→ Exercise objective
Going line by line through the entries below, note each one with "Tests", then report how many there are and nothing else.

→ Supplied records
§

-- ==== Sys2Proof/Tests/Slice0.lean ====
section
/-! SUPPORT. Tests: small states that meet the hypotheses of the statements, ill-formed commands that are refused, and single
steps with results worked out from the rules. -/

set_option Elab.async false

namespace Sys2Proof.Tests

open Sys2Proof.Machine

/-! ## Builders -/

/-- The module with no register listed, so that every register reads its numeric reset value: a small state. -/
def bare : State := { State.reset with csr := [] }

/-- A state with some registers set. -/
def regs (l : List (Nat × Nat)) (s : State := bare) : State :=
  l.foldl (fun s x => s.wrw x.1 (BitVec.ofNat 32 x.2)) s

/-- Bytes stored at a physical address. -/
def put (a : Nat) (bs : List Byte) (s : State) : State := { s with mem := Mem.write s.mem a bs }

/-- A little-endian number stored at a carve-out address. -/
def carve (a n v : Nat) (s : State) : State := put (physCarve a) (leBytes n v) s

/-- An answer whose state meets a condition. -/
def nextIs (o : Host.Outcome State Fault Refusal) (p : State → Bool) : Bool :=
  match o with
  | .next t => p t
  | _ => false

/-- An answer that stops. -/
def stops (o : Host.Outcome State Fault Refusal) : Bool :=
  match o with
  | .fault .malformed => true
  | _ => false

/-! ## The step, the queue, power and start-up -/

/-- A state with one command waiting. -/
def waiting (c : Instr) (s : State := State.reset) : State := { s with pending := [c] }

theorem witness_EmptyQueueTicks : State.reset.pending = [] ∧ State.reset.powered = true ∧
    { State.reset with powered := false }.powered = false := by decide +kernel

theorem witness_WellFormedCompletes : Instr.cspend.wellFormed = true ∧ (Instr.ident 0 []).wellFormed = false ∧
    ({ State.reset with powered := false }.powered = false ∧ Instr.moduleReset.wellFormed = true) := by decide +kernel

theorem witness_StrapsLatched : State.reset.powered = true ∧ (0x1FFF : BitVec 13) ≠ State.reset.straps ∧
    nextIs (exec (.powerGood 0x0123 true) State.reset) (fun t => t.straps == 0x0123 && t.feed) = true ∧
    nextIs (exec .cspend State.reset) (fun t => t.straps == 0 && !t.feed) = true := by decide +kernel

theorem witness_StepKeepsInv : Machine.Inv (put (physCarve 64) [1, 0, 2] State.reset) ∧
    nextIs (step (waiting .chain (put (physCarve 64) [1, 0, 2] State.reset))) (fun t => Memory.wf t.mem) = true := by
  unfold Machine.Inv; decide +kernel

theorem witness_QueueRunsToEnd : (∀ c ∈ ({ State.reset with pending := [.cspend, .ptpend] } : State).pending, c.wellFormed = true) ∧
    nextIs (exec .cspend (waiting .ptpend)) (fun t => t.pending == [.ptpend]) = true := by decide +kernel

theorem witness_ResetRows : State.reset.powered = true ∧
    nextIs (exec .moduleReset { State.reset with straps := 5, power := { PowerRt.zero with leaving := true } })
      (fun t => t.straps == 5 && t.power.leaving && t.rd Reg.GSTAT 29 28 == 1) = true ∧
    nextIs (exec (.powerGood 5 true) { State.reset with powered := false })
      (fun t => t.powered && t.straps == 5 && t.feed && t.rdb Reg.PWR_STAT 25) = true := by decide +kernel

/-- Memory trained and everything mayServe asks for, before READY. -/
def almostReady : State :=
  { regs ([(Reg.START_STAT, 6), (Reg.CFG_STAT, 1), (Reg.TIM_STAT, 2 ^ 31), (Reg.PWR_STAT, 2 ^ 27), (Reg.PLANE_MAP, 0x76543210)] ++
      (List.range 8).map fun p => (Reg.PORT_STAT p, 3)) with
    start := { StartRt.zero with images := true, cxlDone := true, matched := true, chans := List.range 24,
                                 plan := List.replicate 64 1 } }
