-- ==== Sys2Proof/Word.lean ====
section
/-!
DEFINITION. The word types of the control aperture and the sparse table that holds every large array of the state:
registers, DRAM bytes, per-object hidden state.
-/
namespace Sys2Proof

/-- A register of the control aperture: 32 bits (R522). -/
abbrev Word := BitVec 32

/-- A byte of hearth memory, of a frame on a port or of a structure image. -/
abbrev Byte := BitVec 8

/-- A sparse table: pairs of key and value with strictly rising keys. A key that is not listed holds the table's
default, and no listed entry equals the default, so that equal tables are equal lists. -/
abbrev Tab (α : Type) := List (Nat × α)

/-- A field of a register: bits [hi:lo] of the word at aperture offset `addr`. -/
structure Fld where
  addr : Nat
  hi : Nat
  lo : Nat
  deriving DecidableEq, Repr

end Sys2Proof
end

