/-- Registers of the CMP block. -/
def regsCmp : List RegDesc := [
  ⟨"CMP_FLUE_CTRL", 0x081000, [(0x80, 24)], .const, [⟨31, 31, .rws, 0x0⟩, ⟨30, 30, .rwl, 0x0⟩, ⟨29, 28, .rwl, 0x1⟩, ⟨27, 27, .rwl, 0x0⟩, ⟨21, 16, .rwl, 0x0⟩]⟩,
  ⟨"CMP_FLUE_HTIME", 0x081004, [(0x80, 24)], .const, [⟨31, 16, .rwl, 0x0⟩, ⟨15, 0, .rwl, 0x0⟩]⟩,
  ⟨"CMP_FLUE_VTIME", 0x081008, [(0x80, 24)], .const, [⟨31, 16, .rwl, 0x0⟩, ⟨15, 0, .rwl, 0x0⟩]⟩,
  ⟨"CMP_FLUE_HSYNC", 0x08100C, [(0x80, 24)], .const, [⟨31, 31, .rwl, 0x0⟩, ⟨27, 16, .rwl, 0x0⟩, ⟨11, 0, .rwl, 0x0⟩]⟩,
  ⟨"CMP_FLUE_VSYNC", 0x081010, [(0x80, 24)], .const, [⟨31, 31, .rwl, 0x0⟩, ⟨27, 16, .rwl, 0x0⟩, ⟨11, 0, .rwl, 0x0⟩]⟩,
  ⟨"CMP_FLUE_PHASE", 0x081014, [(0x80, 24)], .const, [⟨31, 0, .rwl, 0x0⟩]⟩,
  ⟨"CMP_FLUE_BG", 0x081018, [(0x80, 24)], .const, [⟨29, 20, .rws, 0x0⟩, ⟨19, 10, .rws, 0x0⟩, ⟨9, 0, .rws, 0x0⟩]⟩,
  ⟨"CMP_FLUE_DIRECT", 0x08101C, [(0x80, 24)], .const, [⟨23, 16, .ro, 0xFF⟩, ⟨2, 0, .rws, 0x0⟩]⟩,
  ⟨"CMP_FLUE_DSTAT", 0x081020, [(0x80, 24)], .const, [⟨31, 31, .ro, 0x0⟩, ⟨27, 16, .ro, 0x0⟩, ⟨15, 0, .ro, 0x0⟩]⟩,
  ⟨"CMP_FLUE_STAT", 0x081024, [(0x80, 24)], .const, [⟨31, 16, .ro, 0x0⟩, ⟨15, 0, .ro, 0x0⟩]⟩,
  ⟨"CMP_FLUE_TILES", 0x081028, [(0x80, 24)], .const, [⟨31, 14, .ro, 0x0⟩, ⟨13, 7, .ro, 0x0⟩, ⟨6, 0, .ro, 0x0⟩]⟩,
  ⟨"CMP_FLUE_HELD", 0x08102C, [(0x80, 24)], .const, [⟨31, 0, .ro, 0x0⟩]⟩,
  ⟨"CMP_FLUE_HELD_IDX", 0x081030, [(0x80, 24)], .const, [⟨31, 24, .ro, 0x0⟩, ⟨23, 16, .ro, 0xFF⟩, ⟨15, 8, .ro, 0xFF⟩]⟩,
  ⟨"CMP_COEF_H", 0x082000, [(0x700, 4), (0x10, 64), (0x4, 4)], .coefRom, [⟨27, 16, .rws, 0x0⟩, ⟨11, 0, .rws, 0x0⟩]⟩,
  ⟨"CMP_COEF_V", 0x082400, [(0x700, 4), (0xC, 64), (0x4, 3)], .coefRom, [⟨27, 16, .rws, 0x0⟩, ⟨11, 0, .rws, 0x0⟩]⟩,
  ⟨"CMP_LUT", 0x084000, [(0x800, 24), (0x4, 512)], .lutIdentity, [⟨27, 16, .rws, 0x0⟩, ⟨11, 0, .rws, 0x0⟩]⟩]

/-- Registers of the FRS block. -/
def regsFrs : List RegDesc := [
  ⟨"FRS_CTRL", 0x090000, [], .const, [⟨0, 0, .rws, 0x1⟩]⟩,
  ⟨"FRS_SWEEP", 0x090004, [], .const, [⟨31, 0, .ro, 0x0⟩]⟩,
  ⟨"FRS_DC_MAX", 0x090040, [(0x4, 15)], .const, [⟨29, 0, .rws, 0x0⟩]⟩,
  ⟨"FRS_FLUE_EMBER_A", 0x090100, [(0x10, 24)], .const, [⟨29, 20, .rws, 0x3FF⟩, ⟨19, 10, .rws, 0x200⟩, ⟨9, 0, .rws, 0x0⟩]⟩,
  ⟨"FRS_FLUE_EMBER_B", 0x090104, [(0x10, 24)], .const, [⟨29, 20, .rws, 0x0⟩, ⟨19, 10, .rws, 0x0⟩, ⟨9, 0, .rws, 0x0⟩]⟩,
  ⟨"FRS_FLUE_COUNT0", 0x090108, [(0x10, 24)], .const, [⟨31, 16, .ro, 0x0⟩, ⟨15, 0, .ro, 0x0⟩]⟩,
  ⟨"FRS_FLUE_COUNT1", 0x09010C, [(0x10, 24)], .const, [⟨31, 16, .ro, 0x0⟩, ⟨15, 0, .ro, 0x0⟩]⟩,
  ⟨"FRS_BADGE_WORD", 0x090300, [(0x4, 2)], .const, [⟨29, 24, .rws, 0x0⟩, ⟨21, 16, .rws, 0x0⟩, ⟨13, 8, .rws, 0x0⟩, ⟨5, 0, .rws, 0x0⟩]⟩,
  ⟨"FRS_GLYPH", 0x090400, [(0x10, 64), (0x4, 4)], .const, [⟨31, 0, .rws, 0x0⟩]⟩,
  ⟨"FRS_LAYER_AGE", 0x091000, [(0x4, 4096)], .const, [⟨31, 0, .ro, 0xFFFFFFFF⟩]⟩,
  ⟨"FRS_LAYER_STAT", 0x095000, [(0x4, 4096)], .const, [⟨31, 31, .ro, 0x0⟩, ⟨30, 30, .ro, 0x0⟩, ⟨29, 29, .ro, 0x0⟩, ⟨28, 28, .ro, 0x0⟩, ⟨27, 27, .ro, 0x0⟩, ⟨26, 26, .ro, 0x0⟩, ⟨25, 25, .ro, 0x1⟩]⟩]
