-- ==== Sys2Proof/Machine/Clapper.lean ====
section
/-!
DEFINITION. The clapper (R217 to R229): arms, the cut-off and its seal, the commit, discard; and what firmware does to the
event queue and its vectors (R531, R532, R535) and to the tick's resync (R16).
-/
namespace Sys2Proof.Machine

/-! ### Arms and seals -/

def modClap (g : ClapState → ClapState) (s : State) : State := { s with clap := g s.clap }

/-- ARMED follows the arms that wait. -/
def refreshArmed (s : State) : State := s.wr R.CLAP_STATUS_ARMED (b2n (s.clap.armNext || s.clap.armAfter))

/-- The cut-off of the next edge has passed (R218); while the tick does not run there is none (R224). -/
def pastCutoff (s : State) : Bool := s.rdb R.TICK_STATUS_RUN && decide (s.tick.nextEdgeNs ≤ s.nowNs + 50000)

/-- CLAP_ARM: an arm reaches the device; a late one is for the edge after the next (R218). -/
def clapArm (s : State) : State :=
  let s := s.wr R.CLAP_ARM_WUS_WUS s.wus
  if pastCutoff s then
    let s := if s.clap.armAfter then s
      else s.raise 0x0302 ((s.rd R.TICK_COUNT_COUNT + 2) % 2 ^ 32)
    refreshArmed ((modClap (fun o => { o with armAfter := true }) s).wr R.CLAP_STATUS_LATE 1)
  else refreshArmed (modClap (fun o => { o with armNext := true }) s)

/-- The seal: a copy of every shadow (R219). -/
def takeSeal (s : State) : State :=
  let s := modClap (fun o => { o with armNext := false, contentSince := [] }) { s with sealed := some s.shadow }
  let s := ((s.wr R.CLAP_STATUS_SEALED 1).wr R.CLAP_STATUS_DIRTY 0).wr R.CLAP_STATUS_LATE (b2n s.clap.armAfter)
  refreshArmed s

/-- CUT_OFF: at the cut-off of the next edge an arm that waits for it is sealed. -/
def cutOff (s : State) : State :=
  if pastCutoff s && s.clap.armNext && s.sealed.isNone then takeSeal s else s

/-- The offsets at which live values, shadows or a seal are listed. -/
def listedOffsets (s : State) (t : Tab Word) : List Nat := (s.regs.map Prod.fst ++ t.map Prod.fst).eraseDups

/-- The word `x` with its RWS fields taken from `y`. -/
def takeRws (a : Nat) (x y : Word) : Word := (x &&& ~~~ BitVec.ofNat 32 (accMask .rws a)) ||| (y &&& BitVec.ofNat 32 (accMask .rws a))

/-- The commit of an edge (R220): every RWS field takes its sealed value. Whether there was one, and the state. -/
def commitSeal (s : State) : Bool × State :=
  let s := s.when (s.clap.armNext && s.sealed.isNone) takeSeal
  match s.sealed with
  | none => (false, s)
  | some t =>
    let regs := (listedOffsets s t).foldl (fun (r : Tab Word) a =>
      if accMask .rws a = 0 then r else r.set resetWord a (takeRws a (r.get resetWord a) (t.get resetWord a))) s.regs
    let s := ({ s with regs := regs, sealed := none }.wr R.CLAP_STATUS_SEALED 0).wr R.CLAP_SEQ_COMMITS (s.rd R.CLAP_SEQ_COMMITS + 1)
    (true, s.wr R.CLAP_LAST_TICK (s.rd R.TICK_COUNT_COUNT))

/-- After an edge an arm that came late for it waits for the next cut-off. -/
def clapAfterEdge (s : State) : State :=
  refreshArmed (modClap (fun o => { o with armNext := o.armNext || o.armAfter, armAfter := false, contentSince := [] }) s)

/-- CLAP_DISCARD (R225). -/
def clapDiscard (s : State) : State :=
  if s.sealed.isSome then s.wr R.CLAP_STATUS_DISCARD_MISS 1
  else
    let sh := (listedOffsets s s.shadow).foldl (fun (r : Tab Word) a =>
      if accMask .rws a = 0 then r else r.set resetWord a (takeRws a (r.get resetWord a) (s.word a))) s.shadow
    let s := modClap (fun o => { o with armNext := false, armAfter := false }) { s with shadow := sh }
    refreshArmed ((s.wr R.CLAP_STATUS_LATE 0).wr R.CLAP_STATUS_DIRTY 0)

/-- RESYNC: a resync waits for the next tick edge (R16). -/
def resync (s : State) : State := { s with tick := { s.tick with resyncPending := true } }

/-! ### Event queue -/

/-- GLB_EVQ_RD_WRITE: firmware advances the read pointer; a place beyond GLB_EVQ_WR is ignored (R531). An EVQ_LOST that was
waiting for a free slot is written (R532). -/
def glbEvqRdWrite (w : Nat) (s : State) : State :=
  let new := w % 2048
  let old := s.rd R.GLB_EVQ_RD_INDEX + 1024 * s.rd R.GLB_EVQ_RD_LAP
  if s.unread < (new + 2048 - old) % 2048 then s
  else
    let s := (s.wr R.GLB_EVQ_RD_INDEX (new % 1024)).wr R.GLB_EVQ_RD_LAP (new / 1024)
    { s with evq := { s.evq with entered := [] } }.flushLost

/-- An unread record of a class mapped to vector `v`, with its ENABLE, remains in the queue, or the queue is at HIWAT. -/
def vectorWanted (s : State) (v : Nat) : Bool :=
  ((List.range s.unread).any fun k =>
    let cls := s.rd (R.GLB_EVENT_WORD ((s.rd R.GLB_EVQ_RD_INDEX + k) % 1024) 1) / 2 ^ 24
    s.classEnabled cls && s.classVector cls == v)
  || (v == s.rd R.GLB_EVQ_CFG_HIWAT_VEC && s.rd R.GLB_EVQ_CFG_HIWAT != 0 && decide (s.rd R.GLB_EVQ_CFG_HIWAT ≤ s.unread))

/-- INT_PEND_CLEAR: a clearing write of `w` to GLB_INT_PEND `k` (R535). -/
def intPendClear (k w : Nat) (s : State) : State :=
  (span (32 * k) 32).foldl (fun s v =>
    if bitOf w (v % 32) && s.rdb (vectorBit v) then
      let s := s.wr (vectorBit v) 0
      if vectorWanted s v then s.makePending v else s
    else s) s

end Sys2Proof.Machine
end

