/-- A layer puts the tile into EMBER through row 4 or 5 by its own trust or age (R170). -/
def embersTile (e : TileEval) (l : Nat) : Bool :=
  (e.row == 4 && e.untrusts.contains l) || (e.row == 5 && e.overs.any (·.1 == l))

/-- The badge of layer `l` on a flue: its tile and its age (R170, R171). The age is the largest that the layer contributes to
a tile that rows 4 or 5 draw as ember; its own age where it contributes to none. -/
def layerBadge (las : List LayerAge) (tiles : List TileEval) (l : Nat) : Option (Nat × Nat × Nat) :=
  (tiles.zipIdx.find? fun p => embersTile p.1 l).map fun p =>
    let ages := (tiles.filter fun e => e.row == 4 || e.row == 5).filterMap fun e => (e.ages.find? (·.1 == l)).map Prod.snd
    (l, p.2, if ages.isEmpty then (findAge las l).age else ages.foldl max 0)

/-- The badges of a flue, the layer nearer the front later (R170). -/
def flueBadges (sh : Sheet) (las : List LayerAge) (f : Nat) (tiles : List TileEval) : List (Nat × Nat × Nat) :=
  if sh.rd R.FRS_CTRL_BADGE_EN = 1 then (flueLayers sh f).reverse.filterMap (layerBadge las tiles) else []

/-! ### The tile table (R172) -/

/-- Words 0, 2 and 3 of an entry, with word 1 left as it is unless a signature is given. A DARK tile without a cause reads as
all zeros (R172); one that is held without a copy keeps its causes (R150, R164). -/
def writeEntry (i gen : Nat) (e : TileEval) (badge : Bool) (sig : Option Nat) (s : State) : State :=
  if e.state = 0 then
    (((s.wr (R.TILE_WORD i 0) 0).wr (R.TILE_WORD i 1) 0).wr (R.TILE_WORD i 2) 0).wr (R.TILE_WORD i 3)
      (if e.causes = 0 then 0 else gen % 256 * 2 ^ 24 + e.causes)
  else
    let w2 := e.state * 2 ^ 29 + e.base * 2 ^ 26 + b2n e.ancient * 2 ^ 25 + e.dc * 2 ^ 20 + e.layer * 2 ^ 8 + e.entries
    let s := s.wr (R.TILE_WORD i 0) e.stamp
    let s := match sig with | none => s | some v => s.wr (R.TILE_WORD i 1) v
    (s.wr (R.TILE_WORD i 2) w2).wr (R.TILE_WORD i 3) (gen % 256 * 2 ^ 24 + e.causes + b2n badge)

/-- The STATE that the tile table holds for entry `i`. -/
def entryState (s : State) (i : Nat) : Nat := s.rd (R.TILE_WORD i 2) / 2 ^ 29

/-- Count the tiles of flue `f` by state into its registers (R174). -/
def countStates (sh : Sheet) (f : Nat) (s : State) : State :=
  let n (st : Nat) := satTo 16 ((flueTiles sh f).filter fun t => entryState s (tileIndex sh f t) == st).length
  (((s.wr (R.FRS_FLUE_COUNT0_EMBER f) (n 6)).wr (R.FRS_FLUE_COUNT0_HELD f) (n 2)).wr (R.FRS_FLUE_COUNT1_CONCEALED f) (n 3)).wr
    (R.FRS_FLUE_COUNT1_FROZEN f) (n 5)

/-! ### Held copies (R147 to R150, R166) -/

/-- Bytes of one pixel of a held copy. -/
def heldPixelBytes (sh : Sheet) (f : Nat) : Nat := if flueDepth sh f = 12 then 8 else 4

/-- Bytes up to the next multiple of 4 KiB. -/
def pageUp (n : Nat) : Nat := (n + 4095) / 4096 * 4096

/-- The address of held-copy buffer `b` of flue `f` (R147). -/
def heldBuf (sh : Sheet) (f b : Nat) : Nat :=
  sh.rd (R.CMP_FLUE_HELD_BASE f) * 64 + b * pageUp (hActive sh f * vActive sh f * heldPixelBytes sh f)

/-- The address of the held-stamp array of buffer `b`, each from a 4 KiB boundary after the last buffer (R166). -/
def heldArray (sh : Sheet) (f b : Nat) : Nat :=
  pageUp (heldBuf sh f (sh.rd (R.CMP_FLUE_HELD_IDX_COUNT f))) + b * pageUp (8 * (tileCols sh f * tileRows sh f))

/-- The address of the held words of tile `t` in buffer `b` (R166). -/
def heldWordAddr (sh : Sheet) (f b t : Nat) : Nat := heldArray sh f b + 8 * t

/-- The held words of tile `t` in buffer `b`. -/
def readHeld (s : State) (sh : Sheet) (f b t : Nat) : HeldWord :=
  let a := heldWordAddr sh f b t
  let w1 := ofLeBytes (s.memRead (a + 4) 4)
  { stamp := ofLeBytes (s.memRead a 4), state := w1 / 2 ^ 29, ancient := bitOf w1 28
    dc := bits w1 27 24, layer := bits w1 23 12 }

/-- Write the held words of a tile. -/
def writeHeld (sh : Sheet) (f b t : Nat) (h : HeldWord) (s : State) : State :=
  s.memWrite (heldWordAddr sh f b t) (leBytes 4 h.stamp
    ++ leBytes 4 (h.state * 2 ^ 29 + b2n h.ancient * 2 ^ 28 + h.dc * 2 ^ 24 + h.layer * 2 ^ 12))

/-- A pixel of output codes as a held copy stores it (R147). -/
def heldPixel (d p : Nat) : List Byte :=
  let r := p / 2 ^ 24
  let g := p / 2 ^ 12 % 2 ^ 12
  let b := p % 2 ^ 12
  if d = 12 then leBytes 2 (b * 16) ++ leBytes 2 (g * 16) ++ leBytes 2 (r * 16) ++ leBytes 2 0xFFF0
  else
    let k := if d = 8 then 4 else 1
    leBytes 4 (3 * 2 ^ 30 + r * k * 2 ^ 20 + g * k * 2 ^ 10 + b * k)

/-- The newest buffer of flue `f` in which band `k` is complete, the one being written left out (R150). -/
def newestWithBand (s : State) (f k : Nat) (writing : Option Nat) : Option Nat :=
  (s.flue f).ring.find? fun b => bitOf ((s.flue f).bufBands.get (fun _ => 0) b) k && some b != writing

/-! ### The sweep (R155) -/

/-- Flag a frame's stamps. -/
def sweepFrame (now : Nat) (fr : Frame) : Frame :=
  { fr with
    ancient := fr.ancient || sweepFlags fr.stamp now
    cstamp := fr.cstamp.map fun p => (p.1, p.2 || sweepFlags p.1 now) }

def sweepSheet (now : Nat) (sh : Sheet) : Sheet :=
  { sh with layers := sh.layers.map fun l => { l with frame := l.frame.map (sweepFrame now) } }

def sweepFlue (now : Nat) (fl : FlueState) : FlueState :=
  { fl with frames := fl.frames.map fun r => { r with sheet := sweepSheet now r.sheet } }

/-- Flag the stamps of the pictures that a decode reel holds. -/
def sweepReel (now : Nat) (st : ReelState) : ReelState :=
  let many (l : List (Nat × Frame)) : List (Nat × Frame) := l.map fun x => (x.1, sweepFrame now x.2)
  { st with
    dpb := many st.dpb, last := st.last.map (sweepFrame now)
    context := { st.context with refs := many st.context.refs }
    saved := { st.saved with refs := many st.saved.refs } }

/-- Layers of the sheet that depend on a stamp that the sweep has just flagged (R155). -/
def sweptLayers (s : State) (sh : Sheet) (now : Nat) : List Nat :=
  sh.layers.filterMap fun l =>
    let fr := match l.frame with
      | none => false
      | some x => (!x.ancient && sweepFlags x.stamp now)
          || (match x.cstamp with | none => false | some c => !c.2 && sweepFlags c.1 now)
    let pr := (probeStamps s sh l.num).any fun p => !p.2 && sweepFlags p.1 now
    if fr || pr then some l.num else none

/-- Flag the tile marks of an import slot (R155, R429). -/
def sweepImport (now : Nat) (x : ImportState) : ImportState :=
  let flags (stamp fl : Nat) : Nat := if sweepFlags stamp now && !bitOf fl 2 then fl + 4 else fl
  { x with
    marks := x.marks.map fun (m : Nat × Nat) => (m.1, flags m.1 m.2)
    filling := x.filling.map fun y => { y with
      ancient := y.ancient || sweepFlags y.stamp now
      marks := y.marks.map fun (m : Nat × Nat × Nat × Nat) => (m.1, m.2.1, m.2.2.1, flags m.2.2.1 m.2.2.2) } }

§

→ Answer space
3